A expressão “capitalismo racial” nasceu entre os sul-africanos
que lutavam contra o regime do apartheid na década de 1970. A África
do Sul era uma sociedade capitalista e racista, um país que acumulava
fabulosas somas de dinheiro rebaixando o valor do trabalho com
segregação, humilhação e despossessão de negros. Mas os liberais
sul-africanos e os gurus da ordem mundial se recusavam a chamar as
coisas pelo nome. Juravam que o apartheid era uma aberração, um
caso desviante na casa desta senhora virtuosa que é a economia de
mercado.(PARRON, Tâmis. 2020,  2º número do volume 2 da Revista
Rosa)

Esse conceito põe em pauta uma questão importantíssima que está em


vigência até os dias de hoje, que seria, a superação do racismo necessita
primeiro da superação do capitalismo? Esta questão é importantíssima pois é o
momento em que possibilita o direcionamento de lutas presas a recortes
nacionais específicos e alcem voo para uma visão global, mirando um inimigo
em comum a todos.
Graças ao Black Lives Matter, o conceito de capitalismo racial
de Cedric Robinson ganhou nova projeção. Seu uso tem sido relevante
porque direciona o movimento negro para a luta contra a organização
estrutural do capitalismo, amalgamando tendências particularistas,
identitárias e nacionalistas da luta antirracial numa energia social
unificada contra a exploração do capital. (PARRON, Tâmis. 2020,
2º número do volume 2 da Revista Rosa)
Durante todos estes ocorridos, na mesma década de 70, os Estados
Unidos passavam por um conturbado momento, onde as políticas neoliberais
de Ronald Reagan que incentivaram o encarceramento em massa e o
desinvestimento no setor público apenas catalisaram toda a futura resposta a
estes atos, levando o Black Lives Matter a abraçar os ideais anticapitalistas e
ajudando a direcionar a luta antirracista e internacionalizando a luta, algo que
não seria possível sem as trocas de informações presentes dentro da
globalização, é o uso desta rede que é utilizada para explorar e oprimir sendo
subvertido.
Fala-se, igualmente, com insistência, na morte do Estado,
mas o que estamos vendo é seu fortalecimento para atender aos
reclamos da finança e de outros grandes interesses internacio-
nais, em detrimento dos cuidados com as populações cuja vida
se torna mais difícil. (SANTOS, Milton.
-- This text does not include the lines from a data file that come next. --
-- ==== Sys2Proof/Laws/FrameRle.lean ====
section
/-! SUPPORT. Frames of Machine/Rle.lean: which parts of a state each operation may change. -/

namespace Sys2Proof.Machine

@[simp] theorem State_updRle_hide (s : State) (f : RleEngine → RleEngine)  (ps : List Part) (hlight : .light ∈ ps) : (State.updRle s
    f).hide ps = s.hide ps := by
  simp [State.updRle, hlight]

@[simp] theorem noteMismatch_hide (s : State) (mismatches : Nat)  (ps : List Part) (hfaults : .faults ∈ ps) (hlight : .light ∈ ps) :
    (noteMismatch s mismatches).hide ps = s.hide ps := by
  simp [noteMismatch, hfaults, hlight]

@[simp] theorem compressMap_hide (s : State) (mismatches : Nat)  (ps : List Part) (hfaults : .faults ∈ ps) (hqueues : .queues ∈ ps) (hmelt
    : .melt ∈ ps) (hlight : .light ∈ ps) : (compressMap s mismatches).hide ps = s.hide ps := by
  unfold compressMap
  dsimp only
  (repeat' split) <;> simp [hfaults, hqueues, hmelt, hlight]

@[simp] theorem drainMap_hide (x0 : Nat) (x1 : State)  (ps : List Part) (hfaults : .faults ∈ ps) (hqueues : .queues ∈ ps) (hmelt : .melt ∈
    ps) (hlight : .light ∈ ps) : (drainMap x0 x1).hide ps = x1.hide ps := by
  induction x0 generalizing x1 with
  | zero => rfl
  | succ f ih =>
    unfold drainMap
    simp [ih, hfaults, hqueues, hmelt, hlight]

@[simp] theorem forceMaps_hide (s : State)  (ps : List Part) (hfaults : .faults ∈ ps) (hqueues : .queues ∈ ps) (hmelt : .melt ∈ ps)
    (hlight : .light ∈ ps) : (forceMaps s).hide ps = s.hide ps := by
  unfold forceMaps
  (repeat' split) <;> simp [hfaults, hqueues, hmelt, hlight]

@[simp] theorem jobError_hide (s : State) (code : Nat) (offset : Nat)  (ps : List Part) (hfaults : .faults ∈ ps) (hlight : .light ∈ ps) :
    (jobError s code offset).hide ps = s.hide ps := by
  simp [jobError, hfaults, hlight]

@[simp] theorem compressHost_hide (s : State) (mismatches : Nat)  (ps : List Part) (hfaults : .faults ∈ ps) (hlight : .light ∈ ps) :
    (compressHost s mismatches).hide ps = s.hide ps := by
  simp [compressHost, hfaults, hlight]

@[simp] theorem decompressHost_hide (s : State)  (ps : List Part) (hfaults : .faults ∈ ps) (hlight : .light ∈ ps) : (decompressHost
    s).hide ps = s.hide ps := by
  unfold decompressHost
  dsimp only
  (repeat' split) <;> simp [hfaults, hlight]

@[simp] theorem rleStep_hide (s : State) (mismatches : Nat) (uncorrectable : Bool)  (ps : List Part) (hfaults : .faults ∈ ps) (hlight :
    .light ∈ ps) : (rleStep s mismatches uncorrectable).hide ps = s.hide ps := by
  simp [rleStep, hfaults, hlight]

@[simp] theorem rleCommand_hide (s : State) (v : Nat)  (ps : List Part) (hlight : .light ∈ ps) : (rleCommand s v).hide ps = s.hide ps :=
    by
  simp [rleCommand, hlight]

end Sys2Proof.Machine
end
Por Uma Outro Globalização,
pag. 19)

As falácias neoliberais engendradas no sistema capitalista constroem a


nossa noção do que seria a própria globalização como fábula, “conto” que
acaba por ser vendido por Reagan que leva os negros americanos para mais
uma dessas grandes crises, e do outro lado temos o apartheid que em conjunto
com o governo antes citado, ajuda a refutar as ideias de conexão, acesso à
informação e diminuição das distâncias que nunca estiveram tão longe. Porém
dentro de todo este caos se articula uma resistência, essa que em seu caráter
principal realmente unifica grupos em torno de um ideal, essa união que só se
faz possível graças a globalização, uma outra globalização que almeja a real
emancipação da população e sua autonomia, que surge como resposta a este
festival de mortes e injustiças que hoje ainda é vendido como fábula.